# Drifting the 240



## Guest (Mar 27, 2003)

I am somewhat new the 240 forums, but am very interested in learning how to drift the 240. My question is what kind of wheels and tires should one look for for drifting the 240. Keep in mind it's a stock 91 S13 fastback (hopefully gettin the RB swap  ).


----------



## Pacman (Feb 25, 2003)

Wheels and tires is not all you will need. An upgraded suspension and brakes will be needed also. For wheels and tires, a light wheel is best, and a tires like Nitto's 555R would be good. Coilover's and adjustable are for stillness, because I know the 240 will have bodyroll. A good set of brakes, or at least new cross-drilled and slotted rotors and new pads will be needed; the drifting will fry the stock set.


----------



## esyip (Dec 19, 2002)

just work on suspension and chassis stiffening, that's really it. drifting doesn't require anything out of the brakes, so stock brakes are fine. remember, in drifting you aren't using the e-brake (like FWD), so you won't necessarily mess up your brakes. you aren't stopping at any time during a drift, so there isn't really going to be any wear on them. trust me, i drifted on my stock brakes for LOOOONNGG time even with the all-motor tuning that i had. 

get yourself good suspension, replace any control arms, bushings, sway bars, etc. stiffen up the chassis, but not too much. another good idea is to learn the ins & outs of the car EXTENSIVELY before you go out drifting.


----------



## Pacman (Feb 25, 2003)

At least stiffen your suspension and get better pads. I went all out in the original post.


----------



## Guest (Apr 11, 2003)

I've been drifting in my Nissan for a while now so I can give you a few tips..

I've got stock wheels and some of the cheapest possible tires I could find. They don't hold to the road particularly well but they don't wear too fast (which is extremely important and worth spending extra money for), plus they're very cheap to replace. You ARE going to be replacing tires, it's not a one time investment. The first step is, as said before, to get your car in top shape before you start abusing it. Once you start drifting all those little problems like a bent control arm or something are going to suddenly turn into very big problems quickly. Before you abuse your car (which you will do) make sure it can handle it. Stiffer suspension if something you should look into before you start also. 

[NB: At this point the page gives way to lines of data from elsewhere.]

/-- The response of a hand-over is of the kinds the rules allow (43_commands.md R158). -/
theorem responseWf_handedOver {k : FrameKind} {a b c o : Byte} {e : Bool} (he : e = (kindRspLen k != 0)) :
    responseWf { status := .ok, warnBits := warn000, frame := some (frameBytes a b c o), expect := some e,
                 rspLen := some (kindRspLen k) } := by
  refine ⟨fun herr => absurd rfl herr, fun _ => rfl, ?_, ?_, by simp⟩
  · rintro f ⟨⟩
    exact wellFormedFrame_iff.mpr ⟨a, b, c, o, rfl⟩
  · rintro n ⟨⟩
    exact ⟨by cases k <;> decide, congrArg some he, rfl⟩

/-- A hand-over is an answer that also puts the frame on the wire trace and makes its query the one in progress. -/
theorem inv_handedOver {k : FrameKind} {a b c : Byte} {q : Option Query} (h : Inv s) (hk : k.form.fits a b c = true)
    (he : q.isSome = (kindRspLen k != 0)) (hq : ∀ q', q = some q' → q'.rspLen = kindRspLen k) :
    Inv (handedOver s (frameBytes a b c (k.opcode s.cfg.opcodes)) q (kindRspLen k)) := by
  have hanswered := inv_answered (fr := Memory.ofBytes (frameBytes a b c (k.opcode s.cfg.opcodes))) (raw := []) h
    (responseWf_handedOver he) (.inr ⟨_, rfl, rfl, rfl, rfl⟩)
  obtain ⟨hcfg, hframe, hraw, hresponses, hlast, hdriven, hwire, -⟩ := hanswered
  refine ⟨hcfg, hframe, hraw, hresponses, hlast, hdriven, ?wire, ?query⟩
  case wire =>
    exact List.forall_mem_append.mpr ⟨hwire, List.forall_mem_singleton.mpr ⟨k, a, b, c, hk, rfl, rfl, he⟩⟩
  case query =>
    intro p hp
    obtain ⟨q', rfl, rfl⟩ := Option.map_eq_some_iff.mp hp
    exact ⟨by rw [handedOver_wire, List.length_append, List.length_singleton], _, List.getLast?_concat, rfl,
      (hq q' rfl).symm⟩

/-- Every instruction keeps the invariant, by the shape of its next state. -/
theorem inv_exec {i : Instr} {t : State} (h : Inv s) (hexec : exec i s = .next t) : Inv t := by
  cases shape_of_exec hexec with
  | answers fr raw r ht hr hf =>
    cases ht
    exact inv_answered h hr.1 hf
  | hands k a b c q hk ht he hq =>
    cases ht
    exact inv_handedOver h hk he hq
  | completes raw r ht hr =>
    cases ht
    exact inv_closeQuery (inv_answered (raw := raw) h hr.1 (.inl rfl))

/-- Every event that is taken keeps the invariant. -/
theorem inv_handle {e : Event} {t : State} (h : Inv s) (hhandle : handle e s = .next t) : Inv t := by
  have hhandled := handle_cases e s
  rw [hhandle] at hhandled
  cases hhandled with
  | runs i hrun => exact inv_exec h hrun.symm
  | illegal fn ht =>
    cases ht
    exact inv_raised h (by decide)
  | refuses why ht => cases ht
  | closes q ht hq =>
    cases ht
    obtain rfl | rfl := hq
    · exact inv_closeQuery h
    · exact h
  | resets ht =>
    cases ht
    exact inv_doReset h

end

/-- Settles O58: a step takes an event or changes nothing, and the line is no part of the invariant. -/
theorem stepKeepsTheInvariant : Obligations.StepKeepsTheInvariant := by
  intro s t h hstep
  rcases step_idle_or_handles s with hidle | ⟨e, inbox, htaken⟩
  · cases hidle.symm.trans hstep
    exact h
  · exact inv_handle (inv_setInbox h inbox) (htaken.symm.trans hstep)

/-- Settles O59: the default configuration is admissible, and nothing is driven, answered or sent yet. -/
theorem resetMeetsTheInvariant : Obligations.ResetMeetsTheInvariant :=
  ⟨defaultConfig_admissible, Memory.wf_reset.1, Memory.wf_reset.2, List.forall_mem_nil _, .inl rfl,
    fun hne => absurd rfl hne, List.forall_mem_nil _, nofun⟩

/-- Settles O60: the reset state is written out so. -/
theorem resetState : Obligations.ResetState := ⟨rfl, rfl, rfl, rfl⟩

end Sys2Proof
end
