-- ==== Sys2Proof/Syntax.lean ====
section
/-! DEFINITION. The commands of the module: one constructor of `Instr` per row of the opcode table, with the row's operands
(DESIGN CHOICE, log 18). -/

namespace Sys2Proof.Machine
/-- Statistics of the scout pass (R101), exact. -/
structure Scout where
  amax : XNum
  vmin : XNum
  vmax : XNum
  nfinite : Nat
  deriving DecidableEq, Repr
/-- What an entry meets: nothing, an uncorrectable word of the oldest committed packet of a Sluice it reads (R277), an
uncorrectable word it writes to a Sluice (R276), or a core fault (R375). -/
inductive EntryErr where
  | none
  | staged (sl : Fin 16)
  | output (sl : Fin 16)
  | core
  deriving DecidableEq, Repr
/-- The paths to the object dictionary (R427). -/
inductive Path where
  | inband | field
  deriving DecidableEq, Repr
/-- What identifies a request to the dictionary (R427, R430): its path, source address, UDP source port and tag, and how
many requests the queue of R430 holds when it arrives. -/
structure Req where
  path : Path
  addr : BitVec 128
  port : BitVec 16
  tag : BitVec 32
  queued : Fin 257
  deriving DecidableEq, Repr
/-- What the (72,64) code finds in a word that is read: no error, a corrected one, an uncorrectable one (R296). -/
inductive WordStat where
  | ok | ce | ue
  deriving DecidableEq, Repr
/-- Where a Sluice command comes from: a unit of the device, or software through `SLU.CMD` (R278). -/
inductive CmdSrc where
  | unit (core : Fin 256) (sl : Fin 16)
  | software (q : Req)
  deriving DecidableEq, Repr
/-- A flit as it arrives (R323–R325): its routing and content words, its payload, the tally that travels with it (R342), the
fields of its trailer, what the check of its words and CRC finds, and the slot in which it left the device before. -/
structure FlitRx where
  kind : BitVec 2
  vc : BitVec 2
  dest : BitVec 15
  waypt : Bool
  waypoint : BitVec 15
  seq : BitVec 12
  last : Bool
  src : BitVec 15
  coll : BitVec 8
  index : BitVec 24
  scale1 : BitVec 8
  scale0 : BitVec 8
  hop : BitVec 8
  payload : BitVec 8192
  tally : List (BitVec 64)
  ack : Option (BitVec 12)
  nak : Bool
  credits : BitVec 8
  creditVc : BitVec 2
  crcOk : Bool
  ce : BitVec 8
  ue : BitVec 8
  slot : Fin 20
  deriving DecidableEq, Repr
/-- Who arrives at a barrier (R52): a core's barrier entry, or another participant by its message. -/
inductive ArriveSrc where
  | entry (core : Fin 256)
  | message (barrier : BitVec 16) (part : BitVec 28) (slips late : BitVec 32) (flags : BitVec 18) (abort : Bool)
  deriving DecidableEq, Repr
/-- What every RoCE request brings (R351, R353, R357): the port it arrives on, the local queue pair number, its packet sequence
number, and whether it is marked for congestion. -/
structure RoceHdr where
  port : Fin 8
  qpn : BitVec 24
  psn : BitVec 24
  ecn : Bool
  deriving DecidableEq, Repr
/-- The address, key and length that a request begins with. -/
structure RoceAddr where
  va : BitVec 64
  rkey : BitVec 32
  len : BitVec 32
  deriving DecidableEq, Repr
/-- What answers a request of the device (R351): an acknowledgement of everything up to a packet, a NAK with its syndrome,
the data of a read. -/
inductive RoceAnswer where
  | ack (psn : BitVec 24)
  | nak (psn : BitVec 24) (syndrome : BitVec 8)
  | data (psn : BitVec 24) (bytes : List Byte)
  deriving DecidableEq, Repr
/-- A doorbell mask (R363, R371): the management controller's and a sequencer's are objects, a host endpoint's is a field of its
page. -/
inductive MaskAt where
  | mc (q : Req)
  | seq (q : Req) (cl : Fin 16)
  | host (h : RoceHdr) (rkey : BitVec 32) (e : Fin 16)
  deriving DecidableEq, Repr
/-- A write to the dictionary: plain, with the object and the value's bytes, or a signed command block (R424, R435). -/
inductive RegWrite where
  | plain (index : BitVec 16) (sub : BitVec 8) (bytes : List Byte)
  | signed (block : List Byte)
  deriving DecidableEq, Repr
end Sys2Proof.Machine
namespace Sys2Proof
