/-- A rollout slot (R240–R247). -/
structure Slot where
  st : SlotState := .empty
  seqId : Nat := 0
  promptLen : Nat := 0
  maxNew : Nat := 0
  tokensVa : Nat := 0
  invT : Nat := 0
  topp : Nat := 0
  topk : Nat := 0
  greedy : Bool := false
  /-- Processed context length, generated tokens, rows allocated in this step. -/
  len : Nat := 0
  generated : Nat := 0
  rows : Nat := 0
  samples : Bool := false
  reason : Nat := 0
  cancel : Bool := false
  /-- MIXED: its KV holds more than one epoch (R246, R258). -/
  mixed : Bool := false
  /-- The token record of the step in progress: token, LOGP, and whether its logits were not finite. -/
  token : Option (Nat × Nat) := none
  nonfinite : Bool := false
  dropped : Bool := false
  /-- Its tails hold 32 tokens and are marked for the seal segment (R248). -/
  sealMark : Bool := false
  /-- Tokens waiting in its tails. -/
  tail : Nat := 0
  /-- The tails that the step's seal segment has cleared: address and contents, for a discard (R247). -/
  sealed : List (Nat × Nat) := []
  deriving DecidableEq, Repr

/-- A cluster's private state. -/
structure Cluster where
  /-- Stacked SRAM, 64-bit words (R172, R195). -/
  sram : SMap Nat := []
  /-- A role request waits for its boundary (R64). -/
  roleReq : Option Nat := none
  /-- A checked role waits for its group's next boundary: the cluster is idle until then (R24, R67). -/
  joining : Option Nat := none
  /-- R26 was reported for the pending change. -/
  deferred : Bool := false
  /-- The beat in which the request was written: an idle cluster changes in a later one (R23). -/
  reqAt : Nat := 0
  /-- Length words of the awaited step, by micro-batch index (R368). -/
  lengths : SMap Nat := []
  /-- The beat in which the last of them arrived (R55). -/
  lengthsAt : Nat := 0
  plan : List PlanMb := []
  /-- Position in the plan: micro-batch and layer. -/
  mb : Nat := 0
  layer : Nat := 0
  recompute : Bool := false
  recomputeReq : Bool := false
  fencedSample : Nat := 0xFF
  /-- Health flag bits and tokens of the step (R197, R198). -/
  health : Nat := 0
  firsts : List Nat := []
  /-- The step's tail has started: FWD_SAT is formed (R196). -/
  tailOpen : Bool := false
  /-- Slips and largest lateness of its entries since a participant's previous barrier, by the participant's number (R52). -/
  since : SMap (Nat × Nat) := []
  /-- Fenced cores (R373). -/
  fenced : List Nat := []
  /-- A pending unfence (R377). -/
  unfence : Option Nat := none
  /-- The stash: items by number, prefetch position, ledgers L0, L1, L2 (R316, R317). -/
  stash : SMap StashItem := []
  prefetch : Option Nat := none
  ledger : Nat × Nat × Nat := (0, 0, 0)
  redirected : Bool := false
  /-- Rollout slots and the row map of the step in progress (R242). -/
  slots : SMap Slot := []
  rowMap : List Nat := []
  /-- Observation encoding in progress and the halves (R260): frame number of the running encoding, of the latest
  completed one, and of the current one. -/
  encoding : Option Nat := none
  encoded : Option Nat := none
  observed : Option Nat := none
  deriving DecidableEq, Repr
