-- ==== Sys2Proof/Config.lean ====
section
/-! DEFINITION. What the manual leaves open and the model does not choose: constants without a body, so that nothing
proved can rest on a value of them. -/

namespace Sys2Proof

/-- The values the manual leaves open, one for each use, numbered by `State.fresh` (DESIGN CHOICE, log 9). -/
opaque Config.freeValue : Nat → Nat
/-- What the directories of a schedule image say, as a function of the image's bytes: the manual names the segment
directory, the entry lists, the wait lists and the barrier list, and lays none of them out (DESIGN CHOICE, log 11). -/
opaque Config.schedLayout : Machine.SMap Nat → Machine.SchedLayout
/-- The public key that verifies images, factory records and release commands, as its two coordinates (DESIGN CHOICE, log 12). -/
opaque Config.lumquerixKey : Nat × Nat
/-- The public key that verifies firmware images (DESIGN CHOICE, log 12). -/
opaque Config.firmwareKey : Nat × Nat

end Sys2Proof
end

I'm running on stock brakes and haven't had many problems. You don't need to do a whole lot of hard braking at all.. drifting is all about shifting weight.

As for actually drifting.. when you first start out KEEP IT RELATIVELY SLOW. Don't watch Initial D then think you can drift a corner at 80 mph on your first try! It takes a lot of control, concentration and practice. I reccomend you start in the rain (but not ice/snow!). Rain will decrease the wear on your tires and make it easier for you to get your car sideways without having to overly abuse your car because you won't need to be clutch dropping at 5k all the time. Some people will reccomend trying it in snow but really I'd start with rain. The thing about snow is that in an instant you can go from a controlled slide to spinning into a guard rail. Go to a big, wet, EMPTY!!!!! parking lot and set up some cones and try it there first. This way if you spin around who cares? Plus there won't be any obstacles to worry about hitting. Do this until you feel VERY comfortable with your car, then move onto something a little more difficult like going around a divider in an EMPTY!! parking lot.

If you need any more help feel free to get me on AIM.. my screenname is coreyirancid .


----------



## bizzy b (Apr 13, 2003)

good suspension is a must. don't skimp on this with some spring-and-shock bullshit. you will want coilovers, such as JIC or Tein. the steering is also important, so you should get t/c rods and hard bushings as well. unless you have a lot of power already(which i assume you don't if you're now looking for an engine swap) good tires will only hinder your ability to drift well with a KA24DE. good fronts and shitty rear tires will be easier to drift.


----------